-------- Listed records

-- ==== Sys2Proof/Certificates/Slice0/Obligations.lean ====
section
/-!
DEFINITION. The statements for the provers, in the order of OBLIGATIONS.json: encoding and step, the whole machine, then
the units SC, FIR, BFC, BSM, DEV, KV and THR. A statement of a command's result is an equation of the whole next state, so
it says the command's frame with it.
-/

open Sys2Proof Sys2Proof.Machine

/-! ## Encoding and step -/

/-- R101 to R118, R127: the decoder reads back what the encoder writes and leaves the words after it. -/
def Obligations.DecodeReadsEncode : Prop :=
  ∀ (fr : Frame) (i : Instr) (rest : List Word), WellFormed fr i = true → decode fr (encode i ++ rest) = .command i rest

/-- R126, R128: words that decode to a command are that command's encoding and nothing else. -/
def Obligations.EncodeWritesDecoded : Prop :=
  ∀ (fr : Frame) (ws : List Word) (i : Instr) (rest : List Word), decode fr ws = .command i rest →
    WellFormed fr i = true ∧ ws = encode i ++ rest

/-- R107, R109, R113, R114, R117, R118: words written in the rules decode to the commands they stand for. -/
def Obligations.SpecWordsDecode : Prop :=
  decode Frame.default [0x10000001#32, 0x00000008#32, 0x00000002#32, 0x00000002#32, 0x3F000000#32, 0x3F000000#32] =
      .command (.firInit 8 [⟨2, [0x3F000000#32, 0x3F000000#32]⟩]) [] ∧
    decode Frame.default [0x20010008#32, 0x00000028#32] = .command (.bfcInit 1 8 40) [] ∧
    decode Frame.default [0x30000003#32, 0x00002710#32, 0x00000002#32, 0x3F800000#32] = .command (.bsmInit 3 10000 2 0x3F800000#32) [] ∧
    decode Frame.default [0x32000002#32, 0x00010021#32, 0x000004B0#32] = .command (.bsmAddtrig 2 1 2 1 1200) [] ∧
    decode Frame.default [0x52FFFFFF#32] = .command (.kvGet 0xFFFFFF#24) [] ∧
    decode Frame.default [0x60000000#32, 0x3F000000#32] = .command (.thrSet 0x3F000000#32) []

/-- R81, R100: a step at words that decode to `i` runs `i` with those words consumed; when the row is refused before its
payload (R343) the command fails in the same way with the command word alone consumed. The queue of words `rx` is the
model's choice (log 2). -/
def Obligations.StepRunsTheDecodedCommand : Prop :=
  ∀ (s : State) (i : Instr) (rest : List Word), decode s.frame s.rx = .command i rest →
    step s = exec i { s with rx := if commandNotReady (opcodeOf i) s = none then rest else s.rx.tail }

/-- R126 a, R342: an unknown opcode is IllegalCommand before everything, and consumes the command word alone (what the
words after it then are is the model's choice, log 23). -/
def Obligations.UnknownOpcodeIsIllegal : Prop :=
  ∀ (s : State) (cw : Word) (rest : List Word), s.rx = cw :: rest → (∀ op, headerOpc cw ≠ opcByte op) →
    step s = .next (State.failedWith { s with rx := rest } 13 ((headerOpc cw).setWidth 32))

/-- R126 b, R128, R342: every command of a ready row that breaks a layout rule ends in `IllegalCommand(OPC)` after its
payload is consumed, and nothing else changes; in particular a reserved ARG bit added to any command. How many words a
FIR.INIT with a bit of ARG[23:16] frames is the model's choice (log 25), the queue too (log 2). -/
def Obligations.ReservedArgIsIllegal : Prop :=
  (∀ (s : State) (op : Opcode) (rest : List Word), decode s.frame s.rx = .malformed op rest → commandNotReady op s = none →
    step s = .next (State.failedWith { s with rx := rest } 13 ((opcByte op).setWidth 32))) ∧
  ∀ (s : State) (i : Instr) (bad : BitVec 24) (rest : List Word), WellFormed s.frame i = true →
    commandNotReady (opcodeOf i) s = none → bad ≠ 0 → bad &&& argMask (opcodeOf i) = 0 →
    s.rx = ((opcByte (opcodeOf i) ++ (argOf i ||| bad)) :: payloadOf i) ++ rest →
    step s = .next (State.failedWith { s with rx := rest } 13 ((opcByte (opcodeOf i)).setWidth 32))

/-- R127, R81: while words of a command are missing the step changes nothing (that the step waits is the model's choice,
log 2). -/
def Obligations.PartialCommandWaits : Prop :=
  ∀ (s : State) (i : Instr) (k : Nat), WellFormed s.frame i = true → commandNotReady (opcodeOf i) s = none →
    k < (encode i).length → s.rx = (encode i).take k → step s = .next s

/-- R343, R246, R310: `NotReady` with the unit's cause, the command word alone consumed, no other state changed; and the
three conditions of `dev_ready` (R54). -/
def Obligations.NotReadyBeforePayload : Prop :=
  (∀ s : State, devReady s = true ↔
    s.bfc.valid = true ∧ bsmInitialized s.bsm = true ∧ s.bfc.recordBits = s.bsm.msgBits) ∧
  ∀ (s : State) (cw : Word) (rest : List Word), s.rx = cw :: rest →
    (headerOpc cw ∈ [0x11#8, 0x12#8, 0x13#8] → s.fir.valid = false → step s = .next (State.failedWith { s with rx := rest } 12 1)) ∧
    (headerOpc cw ∈ [0x21#8, 0x22#8, 0x23#8, 0x24#8, 0x25#8, 0x26#8] → s.bfc.valid = false →
      step s = .next (State.failedWith { s with rx := rest } 12 2)) ∧
    (headerOpc cw ∈ [0x31#8, 0x32#8, 0x34#8, 0x35#8, 0x37#8] → s.bsm.valid = false →
      step s = .next (State.failedWith { s with rx := rest } 12 3)) ∧
    (headerOpc cw ∈ [0x34#8, 0x35#8] → s.bsm.valid = true → bsmInitialized s.bsm = false →
      step s = .next (State.failedWith { s with rx := rest } 12 4)) ∧
    (headerOpc cw ∈ [0x40#8, 0x41#8] → devReady s = false → step s = .next (State.failedWith { s with rx := rest } 12 5))

/-! ## The whole machine -/

/-- Every step keeps the invariant: constructed units stay well-formed, the list within KV_MAX, `STATUS`, `INFO` and the
reply in agreement (R23 to R28, R31 to R35, R40 to R50, R53, R330). -/
def Obligations.StepKeepsInvariant : Prop := ∀ s t : State, s.Inv → step s = .next t → t.Inv

/-- The state after reset meets the invariant; reset, and the reset of a running machine, leave what R360 and R56 column a
give: no error, no unit constructed, an empty list. That no sent word survives is the model's choice (log 2), as are the
values log 6 names, of which this says nothing. -/
def Obligations.ResetMeetsInvariant : Prop :=
  State.reset.Inv ∧
  (State.reset.status = 0 ∧ State.reset.info = 0 ∧ State.reset.fir.valid = false ∧ State.reset.bfc.valid = false ∧
    State.reset.bsm.valid = false ∧ State.reset.kv = [] ∧ State.reset.rx = []) ∧
  ∀ s : State, s.hardwareReset.Inv ∧ s.hardwareReset.params = s.params ∧ s.hardwareReset.status = 0 ∧
    s.hardwareReset.info = 0 ∧ s.hardwareReset.fir.valid = false ∧ s.hardwareReset.bfc.valid = false ∧
    s.hardwareReset.bsm.valid = false ∧ s.hardwareReset.kv = [] ∧ s.hardwareReset.rx = []

/-- R361, R322: a command changes its own unit only; DEV.PROC reaches the BSM, the BFC and the list, DEV.GEN the BFC;
THR.SET alone writes `thr`. The parameters, the words sent and the counter of commands are the model's own fields
(log 1, log 2, log 4). -/
def Obligations.CommandsStayInTheirUnit : Prop :=
  ∀ (i : Instr) (s t : State), exec i s = .next t →
    t.params = s.params ∧ t.rx = s.rx ∧ t.draws = s.draws + 1 ∧
    (unitOf i ≠ .fir → t.fir = s.fir) ∧
    ((∀ v, i ≠ .thrSet v) → t.thr = s.thr) ∧
    (unitOf i ≠ .bfc → unitOf i ≠ .dev → t.bfc = s.bfc) ∧
    (unitOf i ≠ .bsm → (∀ xs, i ≠ .devProc xs) → t.bsm = s.bsm) ∧
    (unitOf i ≠ .kv → (∀ xs, i ≠ .devProc xs) → t.kv = s.kv)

----------------

Copy only this part of the entries above: the line with "(headerOpc cw ∈ [0x11#8, 0x12#8, 0x13#8]", the line with "s.hardwareReset.bsm.valid = false", and the lines between, all exactly as written.

Written reply:
    (headerOpc cw ∈ [0x11#8, 0x12#8, 0x13#8] → s.fir.valid = false → step s = .next (State.failedWith { s with rx := rest } 12 1)) ∧
    (headerOpc cw ∈ [0x21#8, 0x22#8, 0x23#8, 0x24#8, 0x25#8, 0x26#8] → s.bfc.valid = false →
      step s = .next (State.failedWith { s with rx := rest } 12 2)) ∧
    (headerOpc cw ∈ [0x31#8, 0x32#8, 0x34#8, 0x35#8, 0x37#8] → s.bsm.valid = false →
      step s = .next (State.failedWith { s with rx := rest } 12 3)) ∧
    (headerOpc cw ∈ [0x34#8, 0x35#8] → s.bsm.valid = true → bsmInitialized s.bsm = false →
      step s = .next (State.failedWith { s with rx := rest } 12 4)) ∧
    (headerOpc cw ∈ [0x40#8, 0x41#8] → devReady s = false → step s = .next (State.failedWith { s with rx := rest } 12 5))

/-! ## The whole machine -/

/-- Every step keeps the invariant: constructed units stay well-formed, the list within KV_MAX, `STATUS`, `INFO` and the
reply in agreement (R23 to R28, R31 to R35, R40 to R50, R53, R330). -/
def Obligations.StepKeepsInvariant : Prop := ∀ s t : State, s.Inv → step s = .next t → t.Inv

/-- The state after reset meets the invariant; reset, and the reset of a running machine, leave what R360 and R56 column a
give: no error, no unit constructed, an empty list. That no sent word survives is the model's choice (log 2), as are the
values log 6 names, of which this says nothing. -/
def Obligations.ResetMeetsInvariant : Prop :=
  State.reset.Inv ∧
  (State.reset.status = 0 ∧ State.reset.info = 0 ∧ State.reset.fir.valid = false ∧ State.reset.bfc.valid = false ∧
    State.reset.bsm.valid = false ∧ State.reset.kv = [] ∧ State.reset.rx = []) ∧
  ∀ s : State, s.hardwareReset.Inv ∧ s.hardwareReset.params = s.params ∧ s.hardwareReset.status = 0 ∧
    s.hardwareReset.info = 0 ∧ s.hardwareReset.fir.valid = false ∧ s.hardwareReset.bfc.valid = false ∧
    s.hardwareReset.bsm.valid = false ∧ s.hardwareReset.kv = [] ∧ s.hardwareReset.rx = []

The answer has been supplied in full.